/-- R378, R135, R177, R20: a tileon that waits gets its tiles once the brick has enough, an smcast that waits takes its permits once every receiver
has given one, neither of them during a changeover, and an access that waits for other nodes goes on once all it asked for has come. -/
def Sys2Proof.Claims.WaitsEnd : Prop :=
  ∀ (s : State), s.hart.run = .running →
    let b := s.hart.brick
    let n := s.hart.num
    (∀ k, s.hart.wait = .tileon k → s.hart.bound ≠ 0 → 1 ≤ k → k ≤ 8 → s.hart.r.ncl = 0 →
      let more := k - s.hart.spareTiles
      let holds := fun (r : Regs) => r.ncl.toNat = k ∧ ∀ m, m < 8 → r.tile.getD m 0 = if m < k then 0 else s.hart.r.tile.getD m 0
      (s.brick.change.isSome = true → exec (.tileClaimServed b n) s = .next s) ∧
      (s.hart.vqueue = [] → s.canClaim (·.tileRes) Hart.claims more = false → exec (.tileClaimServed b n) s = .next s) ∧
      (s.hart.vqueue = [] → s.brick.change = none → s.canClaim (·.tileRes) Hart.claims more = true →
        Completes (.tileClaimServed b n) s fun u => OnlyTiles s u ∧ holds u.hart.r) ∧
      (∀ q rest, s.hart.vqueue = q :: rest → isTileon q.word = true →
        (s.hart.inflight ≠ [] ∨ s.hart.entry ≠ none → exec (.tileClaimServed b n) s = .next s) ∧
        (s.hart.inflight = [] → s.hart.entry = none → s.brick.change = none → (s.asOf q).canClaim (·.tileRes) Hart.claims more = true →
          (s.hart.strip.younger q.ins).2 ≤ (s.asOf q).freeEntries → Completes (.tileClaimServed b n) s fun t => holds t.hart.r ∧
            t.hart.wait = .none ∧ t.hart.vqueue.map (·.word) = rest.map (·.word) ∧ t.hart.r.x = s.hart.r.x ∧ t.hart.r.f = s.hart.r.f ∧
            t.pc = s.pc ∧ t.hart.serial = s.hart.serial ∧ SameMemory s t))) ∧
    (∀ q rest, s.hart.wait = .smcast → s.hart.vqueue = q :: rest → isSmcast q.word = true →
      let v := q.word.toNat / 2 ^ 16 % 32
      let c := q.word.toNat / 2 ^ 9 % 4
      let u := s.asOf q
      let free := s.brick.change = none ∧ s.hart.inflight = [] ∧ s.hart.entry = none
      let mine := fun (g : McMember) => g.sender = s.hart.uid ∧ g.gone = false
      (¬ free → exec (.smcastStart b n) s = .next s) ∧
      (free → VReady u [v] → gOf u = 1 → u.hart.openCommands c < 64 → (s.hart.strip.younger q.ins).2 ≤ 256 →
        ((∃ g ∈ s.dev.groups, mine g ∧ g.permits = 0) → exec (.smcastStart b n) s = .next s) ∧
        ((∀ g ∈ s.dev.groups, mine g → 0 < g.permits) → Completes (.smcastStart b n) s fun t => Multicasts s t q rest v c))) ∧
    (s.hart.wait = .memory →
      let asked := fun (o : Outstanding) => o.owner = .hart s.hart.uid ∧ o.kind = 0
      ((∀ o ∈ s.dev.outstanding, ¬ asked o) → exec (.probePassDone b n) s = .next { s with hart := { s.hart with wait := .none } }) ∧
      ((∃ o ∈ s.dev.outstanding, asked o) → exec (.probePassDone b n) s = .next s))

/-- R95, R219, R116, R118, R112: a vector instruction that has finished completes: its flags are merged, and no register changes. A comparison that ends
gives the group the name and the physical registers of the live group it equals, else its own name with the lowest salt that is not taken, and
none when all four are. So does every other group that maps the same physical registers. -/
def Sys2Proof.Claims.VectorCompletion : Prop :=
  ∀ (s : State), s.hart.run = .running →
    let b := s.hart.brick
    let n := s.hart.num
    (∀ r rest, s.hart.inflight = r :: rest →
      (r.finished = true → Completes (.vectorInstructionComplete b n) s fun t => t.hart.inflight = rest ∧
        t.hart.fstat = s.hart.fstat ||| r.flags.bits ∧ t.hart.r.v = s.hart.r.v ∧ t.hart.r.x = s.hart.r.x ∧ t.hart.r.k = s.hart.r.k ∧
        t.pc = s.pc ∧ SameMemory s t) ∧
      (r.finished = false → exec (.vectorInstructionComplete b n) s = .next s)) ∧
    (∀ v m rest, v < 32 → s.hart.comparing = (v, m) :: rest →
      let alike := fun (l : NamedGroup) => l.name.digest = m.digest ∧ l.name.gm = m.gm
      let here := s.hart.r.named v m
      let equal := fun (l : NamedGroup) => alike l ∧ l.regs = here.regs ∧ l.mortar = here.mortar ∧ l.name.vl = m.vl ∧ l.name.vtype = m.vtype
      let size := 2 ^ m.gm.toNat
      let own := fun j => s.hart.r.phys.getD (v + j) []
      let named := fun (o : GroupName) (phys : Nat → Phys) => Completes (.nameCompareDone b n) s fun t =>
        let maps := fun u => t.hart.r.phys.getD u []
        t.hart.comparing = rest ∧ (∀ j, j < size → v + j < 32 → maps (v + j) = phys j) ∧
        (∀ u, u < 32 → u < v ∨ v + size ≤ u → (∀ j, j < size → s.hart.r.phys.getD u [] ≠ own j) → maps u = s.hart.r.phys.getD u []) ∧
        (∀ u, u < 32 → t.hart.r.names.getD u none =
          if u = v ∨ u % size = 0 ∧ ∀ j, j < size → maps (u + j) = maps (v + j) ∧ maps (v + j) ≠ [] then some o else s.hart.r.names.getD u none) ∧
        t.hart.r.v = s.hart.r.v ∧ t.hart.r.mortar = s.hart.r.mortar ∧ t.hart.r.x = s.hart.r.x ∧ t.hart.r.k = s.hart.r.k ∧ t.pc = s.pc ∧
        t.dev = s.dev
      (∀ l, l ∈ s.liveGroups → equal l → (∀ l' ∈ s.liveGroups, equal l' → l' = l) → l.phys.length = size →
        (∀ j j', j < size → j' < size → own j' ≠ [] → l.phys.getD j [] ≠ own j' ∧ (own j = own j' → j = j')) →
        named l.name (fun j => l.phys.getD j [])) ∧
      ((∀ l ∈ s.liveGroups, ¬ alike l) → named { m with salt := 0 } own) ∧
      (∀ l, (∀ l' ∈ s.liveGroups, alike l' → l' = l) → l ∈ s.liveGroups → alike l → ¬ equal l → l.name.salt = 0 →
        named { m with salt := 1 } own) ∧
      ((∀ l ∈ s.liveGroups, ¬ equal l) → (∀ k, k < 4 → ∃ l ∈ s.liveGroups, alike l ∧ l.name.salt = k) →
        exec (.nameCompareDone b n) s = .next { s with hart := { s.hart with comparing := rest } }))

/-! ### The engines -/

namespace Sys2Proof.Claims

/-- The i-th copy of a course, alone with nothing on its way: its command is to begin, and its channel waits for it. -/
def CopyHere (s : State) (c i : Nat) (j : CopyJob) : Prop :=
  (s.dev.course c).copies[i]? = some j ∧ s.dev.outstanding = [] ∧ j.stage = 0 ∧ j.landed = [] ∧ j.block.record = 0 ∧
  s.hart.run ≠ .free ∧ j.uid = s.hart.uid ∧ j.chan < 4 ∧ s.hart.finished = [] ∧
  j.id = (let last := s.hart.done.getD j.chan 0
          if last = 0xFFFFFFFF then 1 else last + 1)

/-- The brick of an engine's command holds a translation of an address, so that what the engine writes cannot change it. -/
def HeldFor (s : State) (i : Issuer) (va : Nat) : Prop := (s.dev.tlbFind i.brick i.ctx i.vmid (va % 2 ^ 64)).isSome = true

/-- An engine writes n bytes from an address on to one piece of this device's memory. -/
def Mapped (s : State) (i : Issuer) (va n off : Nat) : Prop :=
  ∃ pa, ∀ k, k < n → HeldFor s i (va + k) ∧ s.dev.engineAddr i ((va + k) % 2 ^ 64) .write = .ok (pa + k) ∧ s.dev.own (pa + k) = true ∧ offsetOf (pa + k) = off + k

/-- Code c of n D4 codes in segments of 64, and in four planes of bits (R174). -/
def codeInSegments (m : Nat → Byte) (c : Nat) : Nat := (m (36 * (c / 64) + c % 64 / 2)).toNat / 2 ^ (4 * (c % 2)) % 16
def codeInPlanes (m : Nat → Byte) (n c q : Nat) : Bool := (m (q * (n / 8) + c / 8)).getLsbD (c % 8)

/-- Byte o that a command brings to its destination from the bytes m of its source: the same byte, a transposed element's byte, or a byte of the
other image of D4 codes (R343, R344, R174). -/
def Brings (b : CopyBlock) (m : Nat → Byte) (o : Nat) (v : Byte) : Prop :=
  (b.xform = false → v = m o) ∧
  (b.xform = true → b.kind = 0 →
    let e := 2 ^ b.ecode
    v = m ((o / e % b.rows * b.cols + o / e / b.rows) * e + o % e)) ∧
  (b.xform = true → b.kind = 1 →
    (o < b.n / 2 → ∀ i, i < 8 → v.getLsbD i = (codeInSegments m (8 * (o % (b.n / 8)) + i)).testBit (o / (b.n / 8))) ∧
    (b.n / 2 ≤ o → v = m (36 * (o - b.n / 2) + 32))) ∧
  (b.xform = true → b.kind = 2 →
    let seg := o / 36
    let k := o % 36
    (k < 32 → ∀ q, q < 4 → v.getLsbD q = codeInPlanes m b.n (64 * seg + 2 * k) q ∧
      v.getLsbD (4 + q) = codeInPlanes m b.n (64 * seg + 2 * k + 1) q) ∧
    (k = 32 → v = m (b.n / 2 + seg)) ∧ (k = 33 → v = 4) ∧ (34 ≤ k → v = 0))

==============================

■ YOUR INSTRUCTIONS:
Where a line in the records above includes the string "once", show it.

■ SOLUTION:
/-- R378, R135, R177, R20: a tileon that waits gets its tiles once the brick has enough, an smcast that waits takes its permits once every receiver
has given one, neither of them during a changeover, and an access that waits for other nodes goes on once all it asked for has come. -/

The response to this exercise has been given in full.